■ **WHAT THIS TASK INVOLVES**: What is needed here is an exact copy of every entry.

■ **DATA FOR ANALYSIS**:
▬▬▬▬▬▬

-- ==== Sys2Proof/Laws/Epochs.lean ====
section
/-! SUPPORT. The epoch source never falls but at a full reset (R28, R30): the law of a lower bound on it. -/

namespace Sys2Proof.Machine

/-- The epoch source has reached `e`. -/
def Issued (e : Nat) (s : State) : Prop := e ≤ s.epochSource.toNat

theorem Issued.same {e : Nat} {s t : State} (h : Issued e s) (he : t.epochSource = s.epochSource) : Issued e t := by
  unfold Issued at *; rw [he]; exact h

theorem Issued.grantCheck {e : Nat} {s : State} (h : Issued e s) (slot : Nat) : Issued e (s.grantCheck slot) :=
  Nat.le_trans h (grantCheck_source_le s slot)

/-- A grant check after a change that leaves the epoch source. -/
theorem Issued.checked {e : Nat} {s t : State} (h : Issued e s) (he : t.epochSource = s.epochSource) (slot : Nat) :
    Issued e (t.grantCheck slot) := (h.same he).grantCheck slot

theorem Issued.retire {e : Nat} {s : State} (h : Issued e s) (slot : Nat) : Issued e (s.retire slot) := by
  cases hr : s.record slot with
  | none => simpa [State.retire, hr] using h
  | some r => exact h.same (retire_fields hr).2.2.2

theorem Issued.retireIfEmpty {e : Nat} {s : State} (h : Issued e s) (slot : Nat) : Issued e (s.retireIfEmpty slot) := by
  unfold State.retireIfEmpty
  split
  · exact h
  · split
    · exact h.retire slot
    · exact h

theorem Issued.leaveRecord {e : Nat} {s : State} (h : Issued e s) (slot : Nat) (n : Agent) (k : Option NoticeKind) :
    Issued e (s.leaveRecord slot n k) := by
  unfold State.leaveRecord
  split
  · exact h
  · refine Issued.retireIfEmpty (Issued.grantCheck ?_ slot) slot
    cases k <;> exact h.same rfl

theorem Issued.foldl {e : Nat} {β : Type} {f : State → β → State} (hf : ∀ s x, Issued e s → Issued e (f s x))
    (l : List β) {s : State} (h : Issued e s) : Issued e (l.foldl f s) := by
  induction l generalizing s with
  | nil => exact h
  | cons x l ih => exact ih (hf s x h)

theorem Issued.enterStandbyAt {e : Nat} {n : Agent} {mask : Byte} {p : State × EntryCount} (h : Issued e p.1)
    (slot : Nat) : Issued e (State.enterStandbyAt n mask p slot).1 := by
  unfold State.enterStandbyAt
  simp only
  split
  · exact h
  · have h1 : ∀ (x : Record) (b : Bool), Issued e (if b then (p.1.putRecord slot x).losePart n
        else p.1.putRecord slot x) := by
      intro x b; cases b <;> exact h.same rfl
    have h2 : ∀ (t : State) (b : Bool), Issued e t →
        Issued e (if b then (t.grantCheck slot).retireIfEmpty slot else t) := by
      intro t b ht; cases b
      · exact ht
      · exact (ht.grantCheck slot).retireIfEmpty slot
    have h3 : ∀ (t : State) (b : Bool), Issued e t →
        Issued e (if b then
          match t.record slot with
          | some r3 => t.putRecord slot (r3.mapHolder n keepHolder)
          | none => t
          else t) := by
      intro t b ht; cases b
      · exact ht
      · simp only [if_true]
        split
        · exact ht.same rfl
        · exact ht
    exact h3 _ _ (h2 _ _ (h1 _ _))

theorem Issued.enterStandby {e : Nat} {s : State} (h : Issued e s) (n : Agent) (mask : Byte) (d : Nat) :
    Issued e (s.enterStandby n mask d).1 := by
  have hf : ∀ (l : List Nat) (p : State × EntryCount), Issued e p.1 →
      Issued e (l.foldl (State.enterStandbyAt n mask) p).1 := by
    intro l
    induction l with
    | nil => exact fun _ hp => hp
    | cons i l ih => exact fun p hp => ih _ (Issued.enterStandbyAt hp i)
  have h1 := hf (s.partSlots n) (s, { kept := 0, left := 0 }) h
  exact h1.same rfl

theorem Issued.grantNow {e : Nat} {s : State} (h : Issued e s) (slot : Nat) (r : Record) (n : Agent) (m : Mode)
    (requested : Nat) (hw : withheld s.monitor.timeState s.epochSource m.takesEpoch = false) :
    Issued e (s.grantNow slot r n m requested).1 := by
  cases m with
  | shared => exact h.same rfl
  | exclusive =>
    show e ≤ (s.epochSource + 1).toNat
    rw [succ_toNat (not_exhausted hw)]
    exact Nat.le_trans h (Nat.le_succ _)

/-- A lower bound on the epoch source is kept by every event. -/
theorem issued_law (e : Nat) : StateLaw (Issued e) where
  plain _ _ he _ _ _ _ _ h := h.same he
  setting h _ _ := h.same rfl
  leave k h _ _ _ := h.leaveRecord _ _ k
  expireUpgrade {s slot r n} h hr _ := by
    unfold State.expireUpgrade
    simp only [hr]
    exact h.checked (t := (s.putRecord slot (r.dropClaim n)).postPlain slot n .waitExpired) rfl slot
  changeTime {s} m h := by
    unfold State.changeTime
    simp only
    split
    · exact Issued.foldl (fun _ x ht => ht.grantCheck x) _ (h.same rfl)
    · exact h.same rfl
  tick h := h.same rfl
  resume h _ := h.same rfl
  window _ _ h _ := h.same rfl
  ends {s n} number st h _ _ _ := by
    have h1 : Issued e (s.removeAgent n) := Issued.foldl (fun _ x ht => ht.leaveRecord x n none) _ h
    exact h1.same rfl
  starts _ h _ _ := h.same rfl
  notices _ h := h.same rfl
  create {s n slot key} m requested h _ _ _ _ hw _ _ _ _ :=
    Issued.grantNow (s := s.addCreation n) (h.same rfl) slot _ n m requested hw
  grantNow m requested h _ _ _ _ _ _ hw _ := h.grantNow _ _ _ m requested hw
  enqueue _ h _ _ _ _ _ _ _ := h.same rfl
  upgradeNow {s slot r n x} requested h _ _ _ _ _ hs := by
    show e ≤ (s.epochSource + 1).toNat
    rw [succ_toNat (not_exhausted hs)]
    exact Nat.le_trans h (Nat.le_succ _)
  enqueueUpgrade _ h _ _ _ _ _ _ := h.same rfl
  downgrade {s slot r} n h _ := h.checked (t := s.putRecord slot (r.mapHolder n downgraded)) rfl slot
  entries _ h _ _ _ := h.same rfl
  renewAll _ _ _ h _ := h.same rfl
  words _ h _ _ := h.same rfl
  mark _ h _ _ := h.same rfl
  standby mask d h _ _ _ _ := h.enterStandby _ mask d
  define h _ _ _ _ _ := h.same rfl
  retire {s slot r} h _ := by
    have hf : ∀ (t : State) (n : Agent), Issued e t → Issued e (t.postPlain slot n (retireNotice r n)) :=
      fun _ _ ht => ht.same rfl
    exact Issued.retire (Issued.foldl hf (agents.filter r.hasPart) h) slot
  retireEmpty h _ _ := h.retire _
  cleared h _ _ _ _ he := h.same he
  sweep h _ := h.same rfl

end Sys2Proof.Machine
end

▬▬▬▬▬▬

■ **SOLVED EXERCISE**:
-- ==== Sys2Proof/Laws/Epochs.lean ====
section
/-! SUPPORT. The epoch source never falls but at a full reset (R28, R30): the law of a lower bound on it. -/

namespace Sys2Proof.Machine

/-- The epoch source has reached `e`. -/
def Issued (e : Nat) (s : State) : Prop := e ≤ s.epochSource.toNat

theorem Issued.same {e : Nat} {s t : State} (h : Issued e s) (he : t.epochSource = s.epochSource) : Issued e t := by
  unfold Issued at *; rw [he]; exact h

theorem Issued.grantCheck {e : Nat} {s : State} (h : Issued e s) (slot : Nat) : Issued e (s.grantCheck slot) :=
  Nat.le_trans h (grantCheck_source_le s slot)

/-- A grant check after a change that leaves the epoch source. -/
theorem Issued.checked {e : Nat} {s t : State} (h : Issued e s) (he : t.epochSource = s.epochSource) (slot : Nat) :
    Issued e (t.grantCheck slot) := (h.same he).grantCheck slot

theorem Issued.retire {e : Nat} {s : State} (h : Issued e s) (slot : Nat) : Issued e (s.retire slot) := by
  cases hr : s.record slot with
  | none => simpa [State.retire, hr] using h
  | some r => exact h.same (retire_fields hr).2.2.2

theorem Issued.retireIfEmpty {e : Nat} {s : State} (h : Issued e s) (slot : Nat) : Issued e (s.retireIfEmpty slot) := by
  unfold State.retireIfEmpty
  split
  · exact h
  · split
    · exact h.retire slot
    · exact h

theorem Issued.leaveRecord {e : Nat} {s : State} (h : Issued e s) (slot : Nat) (n : Agent) (k : Option NoticeKind) :
    Issued e (s.leaveRecord slot n k) := by
  unfold State.leaveRecord
  split
  · exact h
  · refine Issued.retireIfEmpty (Issued.grantCheck ?_ slot) slot
    cases k <;> exact h.same rfl

theorem Issued.foldl {e : Nat} {β : Type} {f : State → β → State} (hf : ∀ s x, Issued e s → Issued e (f s x))
    (l : List β) {s : State} (h : Issued e s) : Issued e (l.foldl f s) := by
  induction l generalizing s with
  | nil => exact h
  | cons x l ih => exact ih (hf s x h)

theorem Issued.enterStandbyAt {e : Nat} {n : Agent} {mask : Byte} {p : State × EntryCount} (h : Issued e p.1)
    (slot : Nat) : Issued e (State.enterStandbyAt n mask p slot).1 := by
  unfold State.enterStandbyAt
  simp only
  split
  · exact h
  · have h1 : ∀ (x : Record) (b : Bool), Issued e (if b then (p.1.putRecord slot x).losePart n
        else p.1.putRecord slot x) := by
      intro x b; cases b <;> exact h.same rfl
    have h2 : ∀ (t : State) (b : Bool), Issued e t →
        Issued e (if b then (t.grantCheck slot).retireIfEmpty slot else t) := by
      intro t b ht; cases b
      · exact ht
      · exact (ht.grantCheck slot).retireIfEmpty slot
    have h3 : ∀ (t : State) (b : Bool), Issued e t →
        Issued e (if b then
          match t.record slot with
          | some r3 => t.putRecord slot (r3.mapHolder n keepHolder)
          | none => t
          else t) := by
      intro t b ht; cases b
      · exact ht
      · simp only [if_true]
        split
        · exact ht.same rfl
        · exact ht
    exact h3 _ _ (h2 _ _ (h1 _ _))

theorem Issued.enterStandby {e : Nat} {s : State} (h : Issued e s) (n : Agent) (mask : Byte) (d : Nat) :
    Issued e (s.enterStandby n mask d).1 := by
  have hf : ∀ (l : List Nat) (p : State × EntryCount), Issued e p.1 →
      Issued e (l.foldl (State.enterStandbyAt n mask) p).1 := by
    intro l
    induction l with
    | nil => exact fun _ hp => hp
    | cons i l ih => exact fun p hp => ih _ (Issued.enterStandbyAt hp i)
  have h1 := hf (s.partSlots n) (s, { kept := 0, left := 0 }) h
  exact h1.same rfl

theorem Issued.grantNow {e : Nat} {s : State} (h : Issued e s) (slot : Nat) (r : Record) (n : Agent) (m : Mode)
    (requested : Nat) (hw : withheld s.monitor.timeState s.epochSource m.takesEpoch = false) :
    Issued e (s.grantNow slot r n m requested).1 := by
  cases m with
  | shared => exact h.same rfl
  | exclusive =>
    show e ≤ (s.epochSource + 1).toNat
    rw [succ_toNat (not_exhausted hw)]
    exact Nat.le_trans h (Nat.le_succ _)

/-- A lower bound on the epoch source is kept by every event. -/
theorem issued_law (e : Nat) : StateLaw (Issued e) where
  plain _ _ he _ _ _ _ _ h := h.same he
  setting h _ _ := h.same rfl
  leave k h _ _ _ := h.leaveRecord _ _ k
  expireUpgrade {s slot r n} h hr _ := by
    unfold State.expireUpgrade
    simp only [hr]
    exact h.checked (t := (s.putRecord slot (r.dropClaim n)).postPlain slot n .waitExpired) rfl slot
  changeTime {s} m h := by
    unfold State.changeTime
    simp only
    split
    · exact Issued.foldl (fun _ x ht => ht.grantCheck x) _ (h.same rfl)
    · exact h.same rfl
  tick h := h.same rfl
  resume h _ := h.same rfl
  window _ _ h _ := h.same rfl
  ends {s n} number st h _ _ _ := by
    have h1 : Issued e (s.removeAgent n) := Issued.foldl (fun _ x ht => ht.leaveRecord x n none) _ h
    exact h1.same rfl
  starts _ h _ _ := h.same rfl
  notices _ h := h.same rfl
  create {s n slot key} m requested h _ _ _ _ hw _ _ _ _ :=
    Issued.grantNow (s := s.addCreation n) (h.same rfl) slot _ n m requested hw
  grantNow m requested h _ _ _ _ _ _ hw _ := h.grantNow _ _ _ m requested hw
  enqueue _ h _ _ _ _ _ _ _ := h.same rfl
  upgradeNow {s slot r n x} requested h _ _ _ _ _ hs := by
    show e ≤ (s.epochSource + 1).toNat
    rw [succ_toNat (not_exhausted hs)]
    exact Nat.le_trans h (Nat.le_succ _)
  enqueueUpgrade _ h _ _ _ _ _ _ := h.same rfl
  downgrade {s slot r} n h _ := h.checked (t := s.putRecord slot (r.mapHolder n downgraded)) rfl slot
  entries _ h _ _ _ := h.same rfl
  renewAll _ _ _ h _ := h.same rfl
  words _ h _ _ := h.same rfl
  mark _ h _ _ := h.same rfl
  standby mask d h _ _ _ _ := h.enterStandby _ mask d
  define h _ _ _ _ _ := h.same rfl
  retire {s slot r} h _ := by
    have hf : ∀ (t : State) (n : Agent), Issued e t → Issued e (t.postPlain slot n (retireNotice r n)) :=
      fun _ _ ht => ht.same rfl
    exact Issued.retire (Issued.foldl hf (agents.filter r.hasPart) h) slot
  retireEmpty h _ _ := h.retire _
  cleared h _ _ _ _ he := h.same he
  sweep h _ := h.same rfl

end Sys2Proof.Machine
end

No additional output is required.